[[ Provided data open ]]

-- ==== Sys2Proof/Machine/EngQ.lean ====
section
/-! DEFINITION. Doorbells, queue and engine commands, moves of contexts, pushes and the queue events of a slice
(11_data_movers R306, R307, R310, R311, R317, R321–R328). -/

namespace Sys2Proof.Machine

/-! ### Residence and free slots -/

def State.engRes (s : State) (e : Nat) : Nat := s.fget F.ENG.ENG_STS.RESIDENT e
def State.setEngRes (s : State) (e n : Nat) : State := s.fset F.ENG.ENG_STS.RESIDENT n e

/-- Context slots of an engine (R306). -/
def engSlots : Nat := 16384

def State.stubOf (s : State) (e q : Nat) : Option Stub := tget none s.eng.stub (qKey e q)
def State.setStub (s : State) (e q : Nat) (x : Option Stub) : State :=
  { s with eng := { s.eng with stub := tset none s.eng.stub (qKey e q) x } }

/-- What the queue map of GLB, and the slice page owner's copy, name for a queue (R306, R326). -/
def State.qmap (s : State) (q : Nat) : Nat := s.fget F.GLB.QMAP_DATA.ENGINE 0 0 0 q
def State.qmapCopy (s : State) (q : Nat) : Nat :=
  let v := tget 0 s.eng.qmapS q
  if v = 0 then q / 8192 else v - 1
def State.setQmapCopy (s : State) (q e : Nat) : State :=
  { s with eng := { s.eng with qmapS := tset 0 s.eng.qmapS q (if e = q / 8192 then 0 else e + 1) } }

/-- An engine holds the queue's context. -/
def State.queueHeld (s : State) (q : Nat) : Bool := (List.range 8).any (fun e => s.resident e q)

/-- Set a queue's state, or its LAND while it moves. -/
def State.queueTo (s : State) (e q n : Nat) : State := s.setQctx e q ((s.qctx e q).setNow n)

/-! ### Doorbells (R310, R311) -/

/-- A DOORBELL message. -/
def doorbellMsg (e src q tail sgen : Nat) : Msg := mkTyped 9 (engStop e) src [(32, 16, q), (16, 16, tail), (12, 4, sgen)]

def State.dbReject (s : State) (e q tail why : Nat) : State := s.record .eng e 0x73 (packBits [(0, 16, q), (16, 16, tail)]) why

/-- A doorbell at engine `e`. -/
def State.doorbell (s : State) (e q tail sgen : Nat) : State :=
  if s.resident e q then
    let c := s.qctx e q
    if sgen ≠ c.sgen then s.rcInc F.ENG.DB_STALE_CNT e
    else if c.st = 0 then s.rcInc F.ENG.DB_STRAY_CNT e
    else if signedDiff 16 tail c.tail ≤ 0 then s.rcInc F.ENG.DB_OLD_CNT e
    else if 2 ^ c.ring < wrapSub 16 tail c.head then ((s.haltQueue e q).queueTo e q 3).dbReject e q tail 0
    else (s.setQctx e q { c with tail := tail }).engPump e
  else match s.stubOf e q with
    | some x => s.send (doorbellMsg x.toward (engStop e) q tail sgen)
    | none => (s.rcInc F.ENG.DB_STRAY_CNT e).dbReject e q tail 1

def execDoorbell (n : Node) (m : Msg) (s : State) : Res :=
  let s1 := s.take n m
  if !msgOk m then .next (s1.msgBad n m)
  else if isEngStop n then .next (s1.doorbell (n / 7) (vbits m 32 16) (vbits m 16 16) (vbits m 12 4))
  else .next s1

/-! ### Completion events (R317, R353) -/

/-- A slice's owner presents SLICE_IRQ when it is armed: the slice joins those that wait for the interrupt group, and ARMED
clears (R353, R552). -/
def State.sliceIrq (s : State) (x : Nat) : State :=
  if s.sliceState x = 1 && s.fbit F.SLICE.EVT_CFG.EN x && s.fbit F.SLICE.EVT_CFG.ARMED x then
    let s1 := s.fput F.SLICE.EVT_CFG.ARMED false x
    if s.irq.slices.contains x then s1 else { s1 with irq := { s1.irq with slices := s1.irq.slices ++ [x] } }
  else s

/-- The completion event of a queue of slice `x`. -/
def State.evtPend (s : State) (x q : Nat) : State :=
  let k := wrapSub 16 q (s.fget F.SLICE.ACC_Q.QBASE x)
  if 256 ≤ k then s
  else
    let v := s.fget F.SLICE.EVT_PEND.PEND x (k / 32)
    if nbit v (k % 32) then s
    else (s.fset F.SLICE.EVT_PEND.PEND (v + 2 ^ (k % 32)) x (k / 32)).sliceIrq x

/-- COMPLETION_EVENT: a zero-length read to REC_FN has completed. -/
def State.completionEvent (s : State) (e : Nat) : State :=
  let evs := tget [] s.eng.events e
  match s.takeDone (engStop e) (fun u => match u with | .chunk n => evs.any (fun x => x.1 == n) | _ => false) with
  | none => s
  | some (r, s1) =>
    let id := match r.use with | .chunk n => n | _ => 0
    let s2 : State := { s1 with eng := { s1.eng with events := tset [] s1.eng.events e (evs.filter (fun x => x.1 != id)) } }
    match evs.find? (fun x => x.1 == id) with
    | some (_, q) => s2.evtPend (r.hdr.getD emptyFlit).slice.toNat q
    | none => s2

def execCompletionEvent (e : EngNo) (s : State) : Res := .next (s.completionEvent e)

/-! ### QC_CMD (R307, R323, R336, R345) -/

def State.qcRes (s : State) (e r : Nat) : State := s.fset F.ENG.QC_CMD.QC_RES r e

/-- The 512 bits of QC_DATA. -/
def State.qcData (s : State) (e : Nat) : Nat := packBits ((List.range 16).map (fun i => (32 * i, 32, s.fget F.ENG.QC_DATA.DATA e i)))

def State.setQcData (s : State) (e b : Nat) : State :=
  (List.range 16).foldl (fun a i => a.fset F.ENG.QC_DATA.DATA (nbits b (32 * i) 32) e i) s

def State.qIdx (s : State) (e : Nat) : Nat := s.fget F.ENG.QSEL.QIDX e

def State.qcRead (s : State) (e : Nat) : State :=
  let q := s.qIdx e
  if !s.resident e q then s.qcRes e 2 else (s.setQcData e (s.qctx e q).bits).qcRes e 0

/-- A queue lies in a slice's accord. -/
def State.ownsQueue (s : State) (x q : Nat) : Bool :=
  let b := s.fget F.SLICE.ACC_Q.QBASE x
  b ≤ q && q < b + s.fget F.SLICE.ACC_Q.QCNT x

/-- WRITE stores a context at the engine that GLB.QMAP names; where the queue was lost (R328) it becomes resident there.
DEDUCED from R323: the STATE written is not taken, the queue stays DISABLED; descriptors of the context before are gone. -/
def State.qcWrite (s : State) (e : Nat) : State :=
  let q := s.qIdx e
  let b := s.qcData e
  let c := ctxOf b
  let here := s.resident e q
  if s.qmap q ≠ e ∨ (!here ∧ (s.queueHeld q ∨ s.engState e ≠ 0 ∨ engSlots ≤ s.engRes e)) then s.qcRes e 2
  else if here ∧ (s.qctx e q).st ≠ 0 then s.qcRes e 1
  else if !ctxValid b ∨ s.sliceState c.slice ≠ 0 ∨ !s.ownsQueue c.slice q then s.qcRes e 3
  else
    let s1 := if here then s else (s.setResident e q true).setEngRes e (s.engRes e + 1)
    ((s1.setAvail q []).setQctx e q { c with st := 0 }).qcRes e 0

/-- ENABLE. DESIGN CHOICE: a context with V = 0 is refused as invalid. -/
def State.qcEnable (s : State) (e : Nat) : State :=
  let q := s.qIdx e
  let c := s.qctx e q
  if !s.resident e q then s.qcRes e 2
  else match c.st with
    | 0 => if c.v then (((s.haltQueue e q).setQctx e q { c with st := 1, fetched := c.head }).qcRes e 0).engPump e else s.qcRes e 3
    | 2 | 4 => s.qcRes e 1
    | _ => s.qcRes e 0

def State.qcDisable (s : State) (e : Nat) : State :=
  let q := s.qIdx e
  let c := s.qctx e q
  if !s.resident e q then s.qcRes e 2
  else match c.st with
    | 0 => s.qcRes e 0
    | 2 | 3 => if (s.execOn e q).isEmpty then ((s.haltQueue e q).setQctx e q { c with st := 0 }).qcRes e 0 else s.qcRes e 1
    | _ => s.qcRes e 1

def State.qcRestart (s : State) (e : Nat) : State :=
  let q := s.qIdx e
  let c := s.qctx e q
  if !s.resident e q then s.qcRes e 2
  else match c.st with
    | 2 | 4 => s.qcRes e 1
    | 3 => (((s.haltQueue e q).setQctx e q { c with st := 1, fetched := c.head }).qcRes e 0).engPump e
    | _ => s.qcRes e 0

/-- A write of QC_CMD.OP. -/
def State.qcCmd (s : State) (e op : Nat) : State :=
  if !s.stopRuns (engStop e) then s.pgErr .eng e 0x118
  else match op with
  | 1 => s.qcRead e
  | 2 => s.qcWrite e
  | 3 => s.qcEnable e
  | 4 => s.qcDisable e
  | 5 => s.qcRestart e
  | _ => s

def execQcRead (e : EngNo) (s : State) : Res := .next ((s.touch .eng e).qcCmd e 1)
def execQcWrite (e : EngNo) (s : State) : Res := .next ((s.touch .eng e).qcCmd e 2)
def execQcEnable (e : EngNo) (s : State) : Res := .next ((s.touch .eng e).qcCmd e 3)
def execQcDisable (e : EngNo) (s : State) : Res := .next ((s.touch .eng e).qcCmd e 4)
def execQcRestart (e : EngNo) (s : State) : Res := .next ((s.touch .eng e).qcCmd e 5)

[[ Provided data closed ]]

= Task to complete =
Out of the preceding entries, pull every line containing the string "ownsQueue".

= Response to the exercise =
def State.ownsQueue (s : State) (x q : Nat) : Bool :=
  else if !ctxValid b ∨ s.sliceState c.slice ≠ 0 ∨ !s.ownsQueue c.slice q then s.qcRes e 3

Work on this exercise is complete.